/-- MRUN (R230). -/
def execMrun (x : MrunF) (s : State) : Host.Outcome State Fault Refusal :=
  issue (mkForm x.q 1 (ctrOps x.ctr) [])
    (fun s => heldTile s x.d fun t =>
      let k := s.cur.core
      let c := s.core k
      let count := (x.imm.extractLsb' 0 24).toNat
      let unit := x.imm.getLsbD 24
      if (!t.cfg.getLsbD 0 && !c.hasWest k) || (!t.cfg.getLsbD 1 && !c.hasNorth k) then
        .trap 0x09 (BitVec.ofNat 64 x.d.val)
      else if unit && count % kMultiple t.ty != 0 then .trap 0x03 s.headWord
      else counterWord s x.ctr fun ctr =>
        syncIssue s x.sync .unit (decide (c.unit.runs.length < 4)) fun s =>
          let r : Run := { tile := x.d, slot := s.cur.slot, unit := unit, count := count, taken := 0, drain := false,
                           fail := 0, done := syncDone x.sync ctr }
          .ok (s.modUnits k fun u =>
            let u' := { u with runs := u.runs ++ [r] }
            if u.runs.isEmpty then u'.startRun else u')) s

/-- The sources of MFEED are checked (R229). -/
def feedCheck (t : Tile) (gd ga : Word) (a : GOp) (nb : Nat) (s : State) (k : Act) : Act :=
  let sb := scaleBytes t.ty
  let len := nb * (flitsOf t.ty * 8)
  if !isLocal gd && !isBerth gd then .trap 0x0A gd
  else if (isBerth gd || sb == 0) && a != .g 0 then .trap 0x03 s.headWord
  else if isLocal gd && sb != 0 && !isLocal ga then .trap 0x0A ga
  else if !aligned gd 16 then .trap 0x06 gd
  else if isLocal gd && sb != 0 && !aligned ga sb then .trap 0x06 ga
  else if isLocal gd && 65536 < offOf gd + len then .trap 0x06 gd
  else if isLocal gd && sb != 0 && 65536 < offOf ga + nb * sb then .trap 0x06 ga
  else k

def edgeOf (b : Bool) : Fin 2 := if b then 1 else 0

/-- MFEED (R229). -/
def execMfeed (x : MfeedF) (s : State) : Host.Outcome State Fault Refusal :=
  issue (mkForm x.q 1 (x.d :: x.a :: ctrOps x.ctr) [])
    (fun s => heldTile s x.b fun t =>
      let e := edgeOf (x.imm.getLsbD 24)
      let nb := (x.imm.extractLsb' 0 24).toNat
      if !t.cfg.getLsbD e.val then .trap 0x09 (BitVec.ofNat 64 x.b.val)
      else feedCheck t (s.rd x.d) (s.rd x.a) x.a nb s
        (counterWord s x.ctr fun ctr =>
          syncIssue s x.sync .unit (decide (((s.unit s.cur.core).feeds[e]).length < 2)) fun t =>
            let f : Feed := { tile := x.b, slot := t.cur.slot, src := s.rd x.d, scale := s.rd x.a, nb := nb, blk := 0,
                              isOpen := false, crc := 0, pend := [], told := false, done := syncDone x.sync ctr }
            .ok (t.modUnits t.cur.core fun u => { u with feeds := u.feeds.set e (u.feeds[e] ++ [f]) }))) s

/-- MZERO (R226). -/
def execMzero (x : MzeroF) (s : State) : Host.Outcome State Fault Refusal :=
  issue (mkForm x.q 19 [] [])
    (fun s => heldTile s x.d fun t =>
      if (s.unit s.cur.core).tileRuns x.d then .wait .tile id
      else .ok (s.modUnits s.cur.core fun u =>
        u.setTile x.d { t with acc := Vector.replicate 64 0, work := Vector.replicate 64 0 })) s

/-- A binary32 value as a T of R57 on its finite-operand path (R226). -/
def loadT (v : Nat) (c : Nat) : Nat × BitVec 8 :=
  match fmtF32.unpack v with
  | .nan _ _ => accNan
  | .inf a => ((accFin c (sgn a 1) 200 false).1, (accFin c (sgn a 1) 200 false).2)
  | .fin a m e => accFin c (sgn a m) e (a && m == 0)

/-- MLOAD (R226). The form that does not add sets no flag, not even NF for an infinity or a NaN that it loads (DESIGN CHOICE, entry
94: R54 could ask for it). -/
def execMload (x : MloadF) (s : State) : Host.Outcome State Fault Refusal :=
  issue (mkForm x.q 19 [x.a, x.b] [])
    (fun s => heldTile s x.d fun t => areaCheck (s.rd x.a) 256 fun o =>
      if (s.unit s.cur.core).tileRuns x.d then .wait .tile id
      else readLocal s o 256 fun t' v =>
        let vs := (List.range 64).map fun i => v / 2 ^ (32 * i) % 2 ^ 32
        let rs := if (s.rd x.b).getLsbD 0 then (vs.zip t.acc.toList).map fun p => loadT p.1 p.2.toNat
                  else vs.map fun v => (v, 0)
        let acc : Vector (BitVec 32) 64 := Vector.ofFn fun i : Fin 64 => BitVec.ofNat 32 (rs.getD i.val (0, 0)).1
        .ok ((t'.modUnits s.cur.core fun u => u.setTile x.d { t with acc := acc, work := acc }).setMyFlags (orFlags rs))) s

- ASSIGNMENT -
Word for word, reproduce the lines of the listing from the first one through the line containing "if !isLocal gd", and no more.

- YOUR SOLUTION -
/-- MRUN (R230). -/
def execMrun (x : MrunF) (s : State) : Host.Outcome State Fault Refusal :=
  issue (mkForm x.q 1 (ctrOps x.ctr) [])
    (fun s => heldTile s x.d fun t =>
      let k := s.cur.core
      let c := s.core k
      let count := (x.imm.extractLsb' 0 24).toNat
      let unit := x.imm.getLsbD 24
      if (!t.cfg.getLsbD 0 && !c.hasWest k) || (!t.cfg.getLsbD 1 && !c.hasNorth k) then
        .trap 0x09 (BitVec.ofNat 64 x.d.val)
      else if unit && count % kMultiple t.ty != 0 then .trap 0x03 s.headWord
      else counterWord s x.ctr fun ctr =>
        syncIssue s x.sync .unit (decide (c.unit.runs.length < 4)) fun s =>
          let r : Run := { tile := x.d, slot := s.cur.slot, unit := unit, count := count, taken := 0, drain := false,
                           fail := 0, done := syncDone x.sync ctr }
          .ok (s.modUnits k fun u =>
            let u' := { u with runs := u.runs ++ [r] }
            if u.runs.isEmpty then u'.startRun else u')) s

/-- The sources of MFEED are checked (R229). -/
def feedCheck (t : Tile) (gd ga : Word) (a : GOp) (nb : Nat) (s : State) (k : Act) : Act :=
  let sb := scaleBytes t.ty
  let len := nb * (flitsOf t.ty * 8)
  if !isLocal gd && !isBerth gd then .trap 0x0A gd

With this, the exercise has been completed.